Copy each line of the listing below where the word "decide" turns up.

* _Records to process_
....
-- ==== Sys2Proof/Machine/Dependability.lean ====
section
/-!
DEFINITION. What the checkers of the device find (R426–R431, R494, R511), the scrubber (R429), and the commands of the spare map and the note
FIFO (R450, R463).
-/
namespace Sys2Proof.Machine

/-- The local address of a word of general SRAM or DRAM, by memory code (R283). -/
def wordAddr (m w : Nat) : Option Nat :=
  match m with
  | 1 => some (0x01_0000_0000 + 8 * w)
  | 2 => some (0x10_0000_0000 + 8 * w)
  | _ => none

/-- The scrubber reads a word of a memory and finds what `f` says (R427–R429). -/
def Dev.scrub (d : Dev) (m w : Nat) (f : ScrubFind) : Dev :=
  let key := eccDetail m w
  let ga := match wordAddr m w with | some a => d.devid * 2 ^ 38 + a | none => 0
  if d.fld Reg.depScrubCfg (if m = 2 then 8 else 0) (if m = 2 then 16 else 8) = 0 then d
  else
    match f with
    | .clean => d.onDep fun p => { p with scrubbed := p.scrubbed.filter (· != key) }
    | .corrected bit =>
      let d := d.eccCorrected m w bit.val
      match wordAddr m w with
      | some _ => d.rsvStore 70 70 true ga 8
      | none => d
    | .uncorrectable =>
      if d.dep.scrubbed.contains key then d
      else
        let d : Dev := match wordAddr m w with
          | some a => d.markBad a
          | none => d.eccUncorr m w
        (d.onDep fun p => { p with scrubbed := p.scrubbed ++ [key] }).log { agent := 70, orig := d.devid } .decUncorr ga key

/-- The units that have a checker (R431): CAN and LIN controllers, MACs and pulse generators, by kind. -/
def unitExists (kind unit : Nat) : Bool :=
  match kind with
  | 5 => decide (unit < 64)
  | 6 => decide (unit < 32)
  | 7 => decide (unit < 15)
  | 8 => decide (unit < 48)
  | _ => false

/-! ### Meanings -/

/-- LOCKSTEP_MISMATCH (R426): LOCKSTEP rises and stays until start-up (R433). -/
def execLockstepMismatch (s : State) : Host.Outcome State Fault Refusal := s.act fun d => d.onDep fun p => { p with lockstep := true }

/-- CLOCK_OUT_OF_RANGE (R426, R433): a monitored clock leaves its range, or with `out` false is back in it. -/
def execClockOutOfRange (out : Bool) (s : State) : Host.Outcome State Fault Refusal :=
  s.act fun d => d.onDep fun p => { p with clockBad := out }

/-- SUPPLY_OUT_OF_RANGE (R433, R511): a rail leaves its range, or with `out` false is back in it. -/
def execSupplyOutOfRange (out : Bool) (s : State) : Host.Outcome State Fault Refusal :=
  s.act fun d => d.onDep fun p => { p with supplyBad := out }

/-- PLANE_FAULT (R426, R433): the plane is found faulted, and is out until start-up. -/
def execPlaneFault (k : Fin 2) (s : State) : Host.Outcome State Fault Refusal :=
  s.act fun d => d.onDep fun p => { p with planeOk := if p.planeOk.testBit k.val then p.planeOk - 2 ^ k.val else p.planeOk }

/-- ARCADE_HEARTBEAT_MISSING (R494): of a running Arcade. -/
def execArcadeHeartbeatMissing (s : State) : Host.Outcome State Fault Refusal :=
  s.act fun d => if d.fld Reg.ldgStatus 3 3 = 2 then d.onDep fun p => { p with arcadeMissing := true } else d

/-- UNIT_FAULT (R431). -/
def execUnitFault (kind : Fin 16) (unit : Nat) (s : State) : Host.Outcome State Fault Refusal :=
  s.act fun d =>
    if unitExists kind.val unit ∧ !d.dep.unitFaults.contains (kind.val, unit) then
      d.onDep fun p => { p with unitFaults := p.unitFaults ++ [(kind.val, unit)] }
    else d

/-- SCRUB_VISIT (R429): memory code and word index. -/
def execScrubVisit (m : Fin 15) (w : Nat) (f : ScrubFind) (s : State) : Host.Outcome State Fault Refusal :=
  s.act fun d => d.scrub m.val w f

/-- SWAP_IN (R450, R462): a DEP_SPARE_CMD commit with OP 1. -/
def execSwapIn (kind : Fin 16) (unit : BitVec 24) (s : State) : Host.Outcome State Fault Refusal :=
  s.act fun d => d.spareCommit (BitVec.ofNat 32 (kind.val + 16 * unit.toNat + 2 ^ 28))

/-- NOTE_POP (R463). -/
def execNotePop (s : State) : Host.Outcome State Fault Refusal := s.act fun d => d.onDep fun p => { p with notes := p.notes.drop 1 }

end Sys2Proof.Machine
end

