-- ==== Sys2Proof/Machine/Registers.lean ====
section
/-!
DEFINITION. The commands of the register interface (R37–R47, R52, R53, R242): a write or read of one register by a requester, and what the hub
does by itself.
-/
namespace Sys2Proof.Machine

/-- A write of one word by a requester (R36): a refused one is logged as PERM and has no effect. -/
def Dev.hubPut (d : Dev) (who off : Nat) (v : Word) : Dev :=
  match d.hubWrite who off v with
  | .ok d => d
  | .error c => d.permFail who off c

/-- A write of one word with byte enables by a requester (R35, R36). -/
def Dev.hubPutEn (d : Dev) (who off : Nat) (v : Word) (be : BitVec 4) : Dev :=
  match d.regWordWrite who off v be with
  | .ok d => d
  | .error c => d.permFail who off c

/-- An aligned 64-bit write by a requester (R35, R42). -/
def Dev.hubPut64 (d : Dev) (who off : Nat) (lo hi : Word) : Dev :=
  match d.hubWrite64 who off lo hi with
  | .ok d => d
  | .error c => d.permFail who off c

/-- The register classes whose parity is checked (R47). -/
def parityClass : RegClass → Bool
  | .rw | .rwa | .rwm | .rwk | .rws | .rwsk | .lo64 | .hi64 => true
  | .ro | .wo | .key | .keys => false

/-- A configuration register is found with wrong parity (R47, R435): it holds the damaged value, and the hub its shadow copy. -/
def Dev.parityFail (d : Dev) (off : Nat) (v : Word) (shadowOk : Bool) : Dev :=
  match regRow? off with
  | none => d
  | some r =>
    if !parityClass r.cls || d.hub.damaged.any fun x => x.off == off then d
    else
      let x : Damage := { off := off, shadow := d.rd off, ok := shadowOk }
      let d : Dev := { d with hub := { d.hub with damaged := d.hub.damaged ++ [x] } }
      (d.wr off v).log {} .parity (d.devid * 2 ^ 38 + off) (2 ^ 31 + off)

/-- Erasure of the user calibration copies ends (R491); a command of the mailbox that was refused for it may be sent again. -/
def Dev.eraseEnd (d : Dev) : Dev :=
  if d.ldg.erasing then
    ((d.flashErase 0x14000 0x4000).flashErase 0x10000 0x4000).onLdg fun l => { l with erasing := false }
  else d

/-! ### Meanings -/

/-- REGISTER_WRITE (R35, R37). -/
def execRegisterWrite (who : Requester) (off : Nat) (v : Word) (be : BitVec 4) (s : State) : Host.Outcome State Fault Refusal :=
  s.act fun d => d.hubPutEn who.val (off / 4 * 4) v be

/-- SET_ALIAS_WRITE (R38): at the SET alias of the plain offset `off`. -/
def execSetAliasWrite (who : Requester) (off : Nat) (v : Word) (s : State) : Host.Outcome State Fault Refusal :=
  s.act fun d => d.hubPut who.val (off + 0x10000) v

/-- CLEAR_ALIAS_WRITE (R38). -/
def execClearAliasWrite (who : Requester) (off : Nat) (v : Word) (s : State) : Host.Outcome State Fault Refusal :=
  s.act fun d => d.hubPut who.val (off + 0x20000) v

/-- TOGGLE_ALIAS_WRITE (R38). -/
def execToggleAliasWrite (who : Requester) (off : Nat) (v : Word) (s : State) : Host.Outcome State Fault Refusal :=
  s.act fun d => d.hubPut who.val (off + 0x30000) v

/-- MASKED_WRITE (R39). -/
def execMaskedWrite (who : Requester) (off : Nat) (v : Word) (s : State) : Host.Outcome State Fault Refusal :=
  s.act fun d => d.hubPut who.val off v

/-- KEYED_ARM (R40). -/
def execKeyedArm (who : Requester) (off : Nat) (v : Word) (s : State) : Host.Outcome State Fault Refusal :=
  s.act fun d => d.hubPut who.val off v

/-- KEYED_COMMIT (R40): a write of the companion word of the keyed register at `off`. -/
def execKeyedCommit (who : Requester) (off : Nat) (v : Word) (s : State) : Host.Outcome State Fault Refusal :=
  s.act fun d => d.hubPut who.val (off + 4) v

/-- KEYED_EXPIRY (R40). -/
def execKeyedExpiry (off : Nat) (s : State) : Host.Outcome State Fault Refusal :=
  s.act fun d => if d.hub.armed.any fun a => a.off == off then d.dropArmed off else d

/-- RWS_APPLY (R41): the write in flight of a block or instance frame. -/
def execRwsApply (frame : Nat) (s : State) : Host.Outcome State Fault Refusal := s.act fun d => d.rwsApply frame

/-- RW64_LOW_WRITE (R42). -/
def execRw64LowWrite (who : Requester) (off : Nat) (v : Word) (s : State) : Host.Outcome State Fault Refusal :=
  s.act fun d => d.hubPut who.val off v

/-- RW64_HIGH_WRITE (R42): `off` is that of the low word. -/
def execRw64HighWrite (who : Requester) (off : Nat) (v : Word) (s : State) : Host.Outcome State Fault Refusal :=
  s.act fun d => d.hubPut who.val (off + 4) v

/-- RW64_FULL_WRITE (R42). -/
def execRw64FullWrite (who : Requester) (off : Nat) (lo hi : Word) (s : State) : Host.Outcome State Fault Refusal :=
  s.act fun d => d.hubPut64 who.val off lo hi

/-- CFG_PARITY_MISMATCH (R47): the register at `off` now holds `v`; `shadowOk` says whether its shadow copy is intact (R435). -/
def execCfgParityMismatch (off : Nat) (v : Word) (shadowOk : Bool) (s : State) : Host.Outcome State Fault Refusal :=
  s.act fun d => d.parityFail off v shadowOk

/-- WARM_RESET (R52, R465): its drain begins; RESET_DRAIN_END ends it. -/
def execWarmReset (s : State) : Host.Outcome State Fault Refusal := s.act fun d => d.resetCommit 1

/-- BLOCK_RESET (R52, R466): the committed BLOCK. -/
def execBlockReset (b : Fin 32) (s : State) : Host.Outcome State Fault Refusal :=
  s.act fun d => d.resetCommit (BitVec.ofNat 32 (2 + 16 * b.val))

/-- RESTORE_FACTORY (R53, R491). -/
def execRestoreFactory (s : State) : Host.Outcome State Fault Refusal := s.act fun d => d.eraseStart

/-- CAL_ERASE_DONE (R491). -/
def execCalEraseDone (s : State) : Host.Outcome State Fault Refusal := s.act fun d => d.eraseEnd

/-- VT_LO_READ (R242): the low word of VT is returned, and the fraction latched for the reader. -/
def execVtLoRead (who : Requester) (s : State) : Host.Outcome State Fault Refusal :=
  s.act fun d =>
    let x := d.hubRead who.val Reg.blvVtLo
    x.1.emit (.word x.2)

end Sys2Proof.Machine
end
....
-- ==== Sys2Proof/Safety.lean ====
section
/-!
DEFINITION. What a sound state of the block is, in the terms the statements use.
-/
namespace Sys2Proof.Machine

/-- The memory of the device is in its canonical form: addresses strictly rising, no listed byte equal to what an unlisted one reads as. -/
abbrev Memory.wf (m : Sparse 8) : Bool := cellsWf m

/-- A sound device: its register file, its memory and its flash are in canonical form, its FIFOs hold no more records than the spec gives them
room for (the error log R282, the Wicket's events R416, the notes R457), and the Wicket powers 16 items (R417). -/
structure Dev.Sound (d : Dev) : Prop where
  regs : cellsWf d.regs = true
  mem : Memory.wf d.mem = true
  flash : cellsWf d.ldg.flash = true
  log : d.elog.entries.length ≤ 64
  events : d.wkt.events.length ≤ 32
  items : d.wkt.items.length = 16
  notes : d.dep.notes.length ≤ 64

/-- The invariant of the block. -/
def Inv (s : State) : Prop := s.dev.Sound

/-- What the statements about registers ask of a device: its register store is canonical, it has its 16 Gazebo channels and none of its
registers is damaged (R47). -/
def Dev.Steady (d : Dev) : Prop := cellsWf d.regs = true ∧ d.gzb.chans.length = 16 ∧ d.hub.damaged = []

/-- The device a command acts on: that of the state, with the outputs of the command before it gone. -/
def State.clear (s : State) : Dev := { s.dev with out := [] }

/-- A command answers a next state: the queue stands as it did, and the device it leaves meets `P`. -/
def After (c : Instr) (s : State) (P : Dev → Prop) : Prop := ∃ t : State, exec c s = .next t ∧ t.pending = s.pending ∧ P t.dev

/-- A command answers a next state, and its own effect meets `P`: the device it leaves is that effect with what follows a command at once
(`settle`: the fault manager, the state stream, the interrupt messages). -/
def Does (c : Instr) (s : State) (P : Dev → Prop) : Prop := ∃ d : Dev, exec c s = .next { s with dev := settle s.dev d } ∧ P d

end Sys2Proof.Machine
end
....
* _Exercise response_
  | 5 => decide (unit < 64)
  | 6 => decide (unit < 32)
  | 7 => decide (unit < 15)
  | 8 => decide (unit < 48)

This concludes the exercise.